The JSON result is now:

[
    {
        "GigabitEthernet1": {
            "description": "MANAGEMENT INTERFACE - DON'T TOUCH ME",
            "ip_address": "10.10.20.48",
            "subnet_mask": 24
        }
    }
]

Conclusions

Overall, TTP has become my favorite text parsing library for Python. It is really easy to use and easy to explain while also giving total control to more veteran users, down to the regular expression level.

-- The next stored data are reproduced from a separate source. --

-- ==== Sys2Proof/Tests/Events.lean ====
section
/-! SUPPORT. For every clause about an event that has hypotheses, a state that meets all of them together. -/

set_option Elab.async false

namespace Sys2Proof.Tests

open Machine Spec

/-- A booted device with one unit, its host link up, 2^25 cycles after power-good. -/
def ev (x : UnitSt) : State :=
  { State.reset with units := [(0, x)], clk := { cyc := 2 ^ 25 }, boot := { code := 4 }, regs := [(0x0601, 1)] }

/-! A result of a translation with what holds of it, from a test of both. -/

theorem exists_ok {α β ε : Type} {P : α → β → Prop} [∀ a b, Decidable (P a b)] {r : α × Except ε β}
    (h : (match r with | (a, .ok b) => decide (P a b) | _ => false) = true) : ∃ a b, r = (a, .ok b) ∧ P a b := by
  obtain ⟨a, e⟩ := r
  cases e with
  | ok b => exact ⟨a, b, rfl, of_decide_eq_true h⟩
  | error _ => exact absurd h Bool.false_ne_true

theorem exists_page {P : State → Page → Prop} [∀ a b, Decidable (P a b)] {r : State × Xlat}
    (h : (match r with | (a, .page b) => decide (P a b) | _ => false) = true) : ∃ a b, r = (a, .page b) ∧ P a b := by
  obtain ⟨a, e⟩ := r
  cases e with
  | page b => exact ⟨a, b, rfl, of_decide_eq_true h⟩
  | fault _ _ _ => exact absurd h Bool.false_ne_true
  | fetch _ => exact absurd h Bool.false_ne_true

theorem exists_fetch {β : Type} {r : State × Except (Nat × Xlat) β}
    (h : (match r with | (_, .error (_, .fetch _)) => true | _ => false) = true) : ∃ a va line, r = (a, .error (va, .fetch line)) := by
  obtain ⟨a, e⟩ := r
  cases e with
  | ok b => exact absurd h Bool.false_ne_true
  | error v =>
    obtain ⟨va, x⟩ := v
    cases x with
    | fetch l => exact ⟨a, va, l, rfl⟩
    | page _ => exact absurd h Bool.false_ne_true
    | fault _ _ _ => exact absurd h Bool.false_ne_true

/-! ## Elements -/

def idling : UnitSt := memUnit { pick := .idle (some 5) (idleSig (memUnit {}) 0) }
theorem meets_ElementEvents_wake : (ev idling).unit? 0 = some idling ∧ (ev idling).wakes idling 0 = true := by decide +kernel

def broken : UnitSt := memUnit { pick := .brk }
theorem meets_ElementEvents_resume : (ev broken).boot.powered = true ∧ (ev broken).linkUp = true ∧ (ev broken).unit? 0 = some broken ∧
    (broken.elem 0).pick = .brk := by decide +kernel

/-- Slot 31 holds HALT, its trigger holds since cycle 0. -/
def starving : UnitSt := memUnit { slots := [(31, 0x043DFCE0)], trig := [(1, 0)], starveAt := [(31, 0)] }
theorem meets_ElementEvents_starve : (ev starving).placed? 0 = some starving ∧ (starving.elem 0).starveAt.get? 31 = some 0 ∧
    slotHolds starving 0 31 = true ∧ 31 < 32 ∧ 0 + 2 ^ 20 ≤ (ev starving).clk.cyc := by decide +kernel

theorem meets_ElementEvents_idle : (ev (memUnit {})).placed? 0 = some (memUnit {}) ∧
    ((memUnit {}).elem 0).lastFire + 2 ^ 24 ≤ (ev (memUnit {})).clk.cyc ∧
    (memUnit {}).armedAt + 2 ^ 24 ≤ (ev (memUnit {})).clk.cyc ∧
    ((memUnit {}).elems.any fun p => p.2.pick == .brk) = false ∧ quietSince (memUnit {}) + 2 ^ 24 ≤ (ev (memUnit {})).clk.cyc := by
  decide +kernel

def gating : UnitSt := memUnit { cfg := { gated := true } }
theorem meets_ElementEvents_gate : (ev gating).placed? 0 = some gating ∧ (gating.elem 0).cfg.gated = true ∧
    (gating.elem 0).firing = none ∧ (gating.elem 0).busy ≤ (ev gating).clk.cyc := by decide +kernel

/-! ## Tokens -/

def tok (n : Nat) : Token := ⟨0, 0, BitVec.ofNat 32 n, BitVec.ofNat 64 n⟩

/-- One route from host binding 1 to channel 0, diverted to tile 1. -/
def routed (admits : BitVec 8) (turn : Nat) (dst : Endpoint) (fl : RouteSt) : UnitSt :=
  let x := memUnit {}
  let c : SecCfg := { x.cfg with routes := [{ src := .port 1, dst := dst, admits := admits, turn := turn, divert := .tile 1 }] }
  { x with cfg := c, flight := [(0, fl)] }

def land : UnitSt := routed 0xFF 0 (.chan 0 0 0) { toks := [tok 7] }
theorem meets_TokenEvents_land : ∃ r t y, (ev land).placed? 0 = some land ∧ land.cfg.routes[0]? = some r ∧
    State.routeHead land 0 r = some (t, y) ∧ State.Route.refuses r t = false ∧ r.turn = 0 ∧ State.endRoom land r.dst = true :=
  ⟨_, _, _, by decide +kernel, rfl, rfl, by decide +kernel, by decide +kernel, by decide +kernel⟩
def diverted : UnitSt := routed 0xFE 0 (.chan 0 0 0) { toks := [tok 7] }
theorem meets_TokenEvents_divert : ∃ r t y, (ev diverted).placed? 0 = some diverted ∧ diverted.cfg.routes[0]? = some r ∧
    State.routeHead diverted 0 r = some (t, y) ∧ State.Route.refuses r t = true ∧ State.endRoom diverted r.divert = true :=
  ⟨_, _, _, by decide +kernel, rfl, rfl, by decide +kernel, by decide +kernel⟩
def turning : UnitSt := routed 0xFF 8 (.chan 0 0 0) { toks := [tok 7] }
theorem meets_TokenEvents_turn : ∃ r t y, (ev turning).placed? 0 = some turning ∧ turning.cfg.routes[0]? = some r ∧
    State.routeHead turning 0 r = some (t, y) ∧ State.Route.refuses r t = false ∧ r.turn ≠ 0 ∧ (y.route 0).order = [] ∧
    t.isData = true ∧ (y.route 0).turn.length + 1 < r.turn * r.turn :=
  ⟨_, _, _, by decide +kernel, rfl, rfl, by decide +kernel, by decide +kernel, by decide +kernel, by decide +kernel, by decide +kernel⟩
def emitting : UnitSt := routed 0xFF 8 (.chan 0 0 0) { order := [tok 7] }
theorem meets_TokenEvents_emit : ∃ r, (ev emitting).placed? 0 = some emitting ∧ emitting.cfg.routes[0]? = some r ∧
    (emitting.route 0).order = [tok 7] ∧ State.endRoom emitting r.dst = true :=
  ⟨_, by decide +kernel, rfl, by decide +kernel, by decide +kernel⟩
def pulsed : UnitSt := routed 0xFF 0 (.chan 0 0 8) { pulses := 1 }
theorem meets_TokenEvents_pulse : ∃ r, (ev pulsed).placed? 0 = some pulsed ∧ pulsed.cfg.routes[0]? = some r ∧
    r.dst = .chan 0 0 8 ∧ 8 ≤ 8 ∧ (pulsed.route 0).pulses ≠ 0 := ⟨_, by decide +kernel, rfl, rfl, by decide, by decide +kernel⟩
/-- A pulse that came behind fences that have all ended. -/
def pulsedBehind : UnitSt := routed 0xFF 0 (.chan 0 0 8) { fenced := [3] }
theorem meets_TokenEvents_pulse_fenced : ∃ r, (ev pulsedBehind).placed? 0 = some pulsedBehind ∧ pulsedBehind.cfg.routes[0]? = some r ∧
    r.dst = .chan 0 0 8 ∧ (pulsedBehind.route 0).pulses = 0 ∧ (pulsedBehind.route 0).fenced = [3] ∧
    fencesPast (ev pulsedBehind) 0 pulsedBehind r 3 = true :=
  ⟨_, by decide +kernel, rfl, rfl, by decide +kernel, by decide +kernel, by decide +kernel⟩
/-- A configuration token for k7, and one for a coordinate that names no k-register. -/
def configuring (n : Nat) : UnitSt := memUnit { ins := (Vector.replicate 4 {}).set 0 { q := [⟨6, 0, BitVec.ofNat 32 n, 9⟩] } }
theorem meets_TokenEvents_config : (ev (configuring 7)).placed? 0 = some (configuring 7) ∧
    ((configuring 7).elem 0).front (Fin.ofNat 4 0) = some ⟨6, 0, 7, 9⟩ ∧ (⟨6, 0, 7, 9⟩ : Token).isConfig = true ∧
    ((configuring 7).elem 0).firing = none ∧ ((configuring 7).elem 0).busy ≤ (ev (configuring 7)).clk.cyc := by decide +kernel
theorem meets_TokenEvents_config_other : (ev (configuring 8)).placed? 0 = some (configuring 8) ∧
    ((configuring 8).elem 0).front (Fin.ofNat 4 0) = some ⟨6, 0, 8, 9⟩ ∧ (⟨6, 0, 8, 9⟩ : Token).isConfig = true ∧
    ((configuring 8).elem 0).firing = none ∧ ((configuring 8).elem 0).busy ≤ (ev (configuring 8)).clk.cyc := by decide +kernel
def draining : UnitSt := { memUnit {} with phase := .draining }
def freezing (a : Nat) : UnitSt := { memUnit {} with phase := .frozen a false }
theorem meets_TokenEvents_ingress : (ev (memUnit {})).unit? 0 = some (memUnit {}) ∧ ((memUnit {}).cfg.bindCfg 1).kind = .host ∧
    (memUnit {}).phase = .running ∧ (ev draining).unit? 0 = some draining ∧ (draining.cfg.bindCfg 1).kind = .host ∧
    draining.phase = .draining ∧ (ev (freezing 0)).unit? 0 = some (freezing 0) ∧ ((freezing 0).cfg.bindCfg 1).kind = .host ∧
    (freezing 0).phase = .frozen 0 false := by decide +kernel

/-! ## Results -/

def l0 : Late := { dst := .reg 3, due := 4, tok := some ⟨0, 3, 0, 9⟩ }
def returning : UnitSt := memUnit { late := [l0] }
theorem meets_ResultEvents_late : (ev returning).placed? 0 = some returning ∧ (returning.elem 0).late[0]? = some l0 ∧
    l0.tok = some ⟨0, 3, 0, 9⟩ ∧ l0.due ≤ (ev returning).clk.cyc ∧ firstThere (returning.elem 0).late 0 l0.dst = true ∧
    l0.dst = .reg 3 ∧ l0.last = true := by decide +kernel

/-- An LDS that waits for a word that has become full. -/
def w0 : MemReq := { id := 1, e := 0, slot := 0, port := 0, stamp := false, tile := 0, word := 5, op := .lds, hasDst := true }
def served : UnitSt := { memUnit {} with mem := [(0, { words := [(5, 9)], full := [(5, ())], waiting := [w0] })] }
theorem meets_ResultEvents_request : (ev served).placed? 0 = some served ∧ (served.tile 0).waiting[0]? = some w0 ∧
    w0.op.ready (served.tile 0) w0.word = true ∧ aheadOf (served.tile 0) 0 w0 = false ∧ State.badWord served w0 = false := by
  decide +kernel

/-- Three points on a line, which stage B decides; the unit square, which it leaves; both in the exact unit's queue. -/
def inst (p : Machine.Pred) (pts : List (List Dy × BitVec 32)) (st : GeoStage) : GeoInst :=
  { pred := p, sym := false, stg := true, pts := pts, dst := .o 0, tag := 0, stage := st, due := 46 }
def judging (g : GeoInst) : UnitSt := memUnit { win := [g] }
def gB : GeoInst := inst .ori2 (tri 0 0 1 1 2 2 3) .inB
theorem meets_ResultEvents_stageB : (ev (judging gB)).placed? 0 = some (judging gB) ∧ ((judging gB).elem 0).win[0]? = some gB ∧
    gB.stage = .inB ∧ gB.due ≤ (ev (judging gB)).clk.cyc ∧
    ((((judging gB).elem 0).win.take 0).any fun h => h.stage == .inB) = false ∧ (decideInst gB.pred gB.sym .b gB.pts).isSome = true := by decide +kernel
def gC : GeoInst := inst .incr square .inB
theorem meets_ResultEvents_escalates : (ev (judging gC)).placed? 0 = some (judging gC) ∧ ((judging gC).elem 0).win[0]? = some gC ∧
    gC.stage = .inB ∧ gC.due ≤ (ev (judging gC)).clk.cyc ∧
    ((((judging gC).elem 0).win.take 0).any fun h => h.stage == .inB) = false ∧ decideInst gC.pred gC.sym .b gC.pts = none := by decide +kernel
def gX : GeoInst := inst .incr square .inC
theorem meets_ResultEvents_exact : let s := { ev (judging gX) with exact := [(0, [(0, 0, 47)])] }
    s.exact.getD 0 [] = [(0, 0, 47)] ∧ s.placed? 0 = some (judging gX) ∧
    ((judging gX).elem 0).win[((judging gX).elem 0).win.findIdx fun (g : GeoInst) => g.stage == GeoStage.inC]? = some gX ∧
    (decideInst gX.pred gX.sym .c gX.pts).isSome = true ∧ exactBefore s 0 0 0 47 = false := by decide +kernel
def gK : GeoInst := inst .incr square (.known ⟨0, 0, 10, 3⟩)
theorem meets_ResultEvents_send : (ev (judging gK)).placed? 0 = some (judging gK) ∧ ((judging gK).elem 0).win = [gK] ∧
    gK.stage = .known ⟨0, 0, 10, 3⟩ ∧ gK.due ≤ (ev (judging gK)).clk.cyc ∧ ∀ o ∈ outsOf gK.dst, (judging gK).credit 0 o 1 = true := by
  decide +kernel
def g0 : GuardPoison := { u := 0, e := 0, bind := 4, doneB := 1, num := 3, due := 16 }
theorem meets_ResultEvents_guard : let s := { ev (memUnit {}) with guards := [(3, g0)] }
    s.guards.get? 3 = some g0 ∧ g0.due ≤ s.clk.cyc := by decide +kernel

If you want to play around with it, you can get the library directly with pip:

pip install ttp

It’s also very simple to set it up and play around with it from Python, here’s the sample script I used to generate some of the output for this post:

#!/usr/bin/python3
from ttp import ttp

data = """
interface GigabitEthernet1
 description MANAGEMENT INTERFACE - DON'T TOUCH ME
 ip address 10.10.20.48 255.255.255.0
 negotiation auto
 no mop enabled
 no mop sysid
"""

ttp_template = """
<macro>
def dot_to_cidr(mask):
    '''Converts each octet in mask to binary and count number of 1s.'''
    return sum([str(bin(int(octet))).count("1") 
                for octet in mask.split(".")])
</macro>
<group name="{{interface_name}}">
interface {{ interface_name }}
 description {{ description | ORPHRASE }}
 ip address {{ ip_address | IP }} {{ subnet_mask | macro('dot_to_cidr') }}
</group>
"""

parser = ttp(data=data,template=ttp_template)
parser.parse()
results = parser.result(format='json')[0]
print(results)

This was meant as a basic introduction to TTP, as such, we barely scratched the surface on what this tool has to offer. I’ll probably get back to it some day in the future as there are interesting features to be looked at in more detail. If you are interested, there are also some TTP resources you can look into:

TTP Parsing Strategies from Network To Code’s blog;
Network Automation - Nokia SROS Parser on Youtube for a practical example of data-modelling with TTP.
TTP’s Documentation, for a guide on all advanced features.